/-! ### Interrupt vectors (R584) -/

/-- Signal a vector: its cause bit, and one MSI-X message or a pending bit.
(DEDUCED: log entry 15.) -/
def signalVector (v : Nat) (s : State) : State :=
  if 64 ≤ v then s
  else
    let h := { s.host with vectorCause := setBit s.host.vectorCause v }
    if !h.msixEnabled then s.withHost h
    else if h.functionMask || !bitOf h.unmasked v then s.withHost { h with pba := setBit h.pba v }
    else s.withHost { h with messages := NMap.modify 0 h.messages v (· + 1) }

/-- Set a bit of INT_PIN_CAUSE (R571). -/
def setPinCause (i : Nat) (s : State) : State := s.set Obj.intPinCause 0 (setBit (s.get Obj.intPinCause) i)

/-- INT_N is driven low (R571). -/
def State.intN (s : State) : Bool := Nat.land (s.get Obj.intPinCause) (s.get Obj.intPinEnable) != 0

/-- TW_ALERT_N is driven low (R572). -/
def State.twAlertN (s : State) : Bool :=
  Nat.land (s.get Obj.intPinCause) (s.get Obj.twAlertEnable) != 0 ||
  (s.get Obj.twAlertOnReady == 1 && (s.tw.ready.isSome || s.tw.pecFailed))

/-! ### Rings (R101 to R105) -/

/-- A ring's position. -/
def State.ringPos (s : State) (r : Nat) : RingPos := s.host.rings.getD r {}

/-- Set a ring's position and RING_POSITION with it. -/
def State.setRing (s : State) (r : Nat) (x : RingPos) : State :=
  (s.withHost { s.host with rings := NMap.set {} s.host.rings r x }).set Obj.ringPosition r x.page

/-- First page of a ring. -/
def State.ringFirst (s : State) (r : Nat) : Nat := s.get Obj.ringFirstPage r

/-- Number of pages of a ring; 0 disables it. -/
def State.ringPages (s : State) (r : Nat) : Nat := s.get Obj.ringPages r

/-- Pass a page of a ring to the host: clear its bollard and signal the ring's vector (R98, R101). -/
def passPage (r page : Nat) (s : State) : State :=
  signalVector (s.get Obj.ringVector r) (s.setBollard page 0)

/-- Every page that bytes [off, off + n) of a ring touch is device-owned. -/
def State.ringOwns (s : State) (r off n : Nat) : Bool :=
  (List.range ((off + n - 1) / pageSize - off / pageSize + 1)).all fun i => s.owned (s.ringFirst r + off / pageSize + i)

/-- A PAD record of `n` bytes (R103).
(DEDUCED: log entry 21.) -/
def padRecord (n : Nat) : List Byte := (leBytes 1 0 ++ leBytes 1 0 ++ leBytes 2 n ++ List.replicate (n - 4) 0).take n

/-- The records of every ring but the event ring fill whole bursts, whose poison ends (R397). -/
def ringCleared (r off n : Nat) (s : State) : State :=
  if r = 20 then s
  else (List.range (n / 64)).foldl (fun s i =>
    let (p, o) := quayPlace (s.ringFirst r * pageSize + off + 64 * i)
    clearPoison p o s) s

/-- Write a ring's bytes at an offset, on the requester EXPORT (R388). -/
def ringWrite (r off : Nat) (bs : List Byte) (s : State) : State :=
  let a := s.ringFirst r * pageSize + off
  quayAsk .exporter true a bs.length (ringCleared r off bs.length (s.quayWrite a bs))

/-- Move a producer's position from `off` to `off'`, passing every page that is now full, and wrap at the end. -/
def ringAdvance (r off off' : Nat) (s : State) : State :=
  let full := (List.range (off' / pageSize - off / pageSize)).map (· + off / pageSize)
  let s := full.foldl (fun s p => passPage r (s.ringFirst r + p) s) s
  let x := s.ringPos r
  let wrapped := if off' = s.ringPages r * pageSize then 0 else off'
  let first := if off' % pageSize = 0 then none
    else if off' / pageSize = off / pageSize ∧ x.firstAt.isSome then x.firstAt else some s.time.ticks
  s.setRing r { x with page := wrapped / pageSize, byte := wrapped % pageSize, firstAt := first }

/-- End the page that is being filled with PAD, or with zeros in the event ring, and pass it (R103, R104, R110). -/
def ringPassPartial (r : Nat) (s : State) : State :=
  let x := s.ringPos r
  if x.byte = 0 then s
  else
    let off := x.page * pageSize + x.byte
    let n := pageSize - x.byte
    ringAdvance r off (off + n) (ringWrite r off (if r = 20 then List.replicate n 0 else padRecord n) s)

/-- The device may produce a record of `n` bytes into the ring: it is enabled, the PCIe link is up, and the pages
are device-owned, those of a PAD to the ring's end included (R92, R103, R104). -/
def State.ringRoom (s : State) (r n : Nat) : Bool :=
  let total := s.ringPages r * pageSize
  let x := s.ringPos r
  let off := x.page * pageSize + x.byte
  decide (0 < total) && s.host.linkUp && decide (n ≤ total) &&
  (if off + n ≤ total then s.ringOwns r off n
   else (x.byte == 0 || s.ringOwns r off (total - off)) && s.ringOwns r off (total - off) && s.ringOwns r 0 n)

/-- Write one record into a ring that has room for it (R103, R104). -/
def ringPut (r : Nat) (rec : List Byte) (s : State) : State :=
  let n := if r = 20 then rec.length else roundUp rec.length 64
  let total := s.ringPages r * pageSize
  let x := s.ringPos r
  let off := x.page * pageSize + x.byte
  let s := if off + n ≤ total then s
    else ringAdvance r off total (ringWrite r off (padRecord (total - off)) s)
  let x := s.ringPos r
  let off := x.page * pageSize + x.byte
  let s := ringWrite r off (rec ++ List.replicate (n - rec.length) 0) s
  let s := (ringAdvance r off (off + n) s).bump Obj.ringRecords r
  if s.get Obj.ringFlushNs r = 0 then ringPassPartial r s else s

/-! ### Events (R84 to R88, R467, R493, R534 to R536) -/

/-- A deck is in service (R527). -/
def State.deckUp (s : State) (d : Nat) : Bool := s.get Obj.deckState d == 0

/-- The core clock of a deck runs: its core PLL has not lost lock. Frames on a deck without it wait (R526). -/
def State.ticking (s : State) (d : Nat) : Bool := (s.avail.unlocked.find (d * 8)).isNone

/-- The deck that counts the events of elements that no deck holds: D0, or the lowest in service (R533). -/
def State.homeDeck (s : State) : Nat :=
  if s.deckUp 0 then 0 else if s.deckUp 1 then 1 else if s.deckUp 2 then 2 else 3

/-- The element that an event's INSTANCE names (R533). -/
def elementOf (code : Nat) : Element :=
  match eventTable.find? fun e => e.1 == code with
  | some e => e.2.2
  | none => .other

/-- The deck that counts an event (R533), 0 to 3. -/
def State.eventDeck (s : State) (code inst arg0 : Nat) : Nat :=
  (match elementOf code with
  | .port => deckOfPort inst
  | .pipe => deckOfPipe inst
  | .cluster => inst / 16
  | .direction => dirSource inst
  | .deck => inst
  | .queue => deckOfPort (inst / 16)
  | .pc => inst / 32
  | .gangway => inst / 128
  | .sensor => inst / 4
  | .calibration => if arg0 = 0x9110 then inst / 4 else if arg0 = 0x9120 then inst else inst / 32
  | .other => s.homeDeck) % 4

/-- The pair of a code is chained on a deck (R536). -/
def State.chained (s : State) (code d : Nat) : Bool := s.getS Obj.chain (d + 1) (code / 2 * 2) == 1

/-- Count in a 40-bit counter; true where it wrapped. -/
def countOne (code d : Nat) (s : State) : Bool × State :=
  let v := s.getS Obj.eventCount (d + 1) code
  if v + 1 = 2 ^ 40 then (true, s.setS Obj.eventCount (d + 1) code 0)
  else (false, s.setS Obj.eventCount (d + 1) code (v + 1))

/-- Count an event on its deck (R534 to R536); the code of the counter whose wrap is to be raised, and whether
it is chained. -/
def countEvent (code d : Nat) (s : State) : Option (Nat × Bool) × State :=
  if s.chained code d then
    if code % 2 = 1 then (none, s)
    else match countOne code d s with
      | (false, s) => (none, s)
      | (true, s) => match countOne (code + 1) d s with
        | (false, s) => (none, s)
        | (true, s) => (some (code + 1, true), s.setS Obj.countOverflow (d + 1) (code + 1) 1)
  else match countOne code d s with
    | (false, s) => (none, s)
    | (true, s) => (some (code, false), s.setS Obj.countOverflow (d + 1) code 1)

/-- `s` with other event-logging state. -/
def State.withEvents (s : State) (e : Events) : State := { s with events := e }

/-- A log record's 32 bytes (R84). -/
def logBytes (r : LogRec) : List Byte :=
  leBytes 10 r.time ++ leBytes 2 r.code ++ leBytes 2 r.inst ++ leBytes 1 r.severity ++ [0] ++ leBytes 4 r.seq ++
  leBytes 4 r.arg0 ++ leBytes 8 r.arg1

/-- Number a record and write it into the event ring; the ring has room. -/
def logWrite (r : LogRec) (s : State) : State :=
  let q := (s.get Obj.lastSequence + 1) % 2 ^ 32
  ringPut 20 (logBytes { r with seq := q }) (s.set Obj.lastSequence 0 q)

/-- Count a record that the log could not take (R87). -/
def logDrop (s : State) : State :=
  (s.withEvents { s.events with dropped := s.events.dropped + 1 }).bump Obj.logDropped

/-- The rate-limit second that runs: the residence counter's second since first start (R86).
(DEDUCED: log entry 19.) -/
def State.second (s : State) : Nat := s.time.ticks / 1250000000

• _What the exercise asks_
Please report how many lines in the records contain the string "setBit", and write nothing besides that number.

• _Solution for this exercise_
3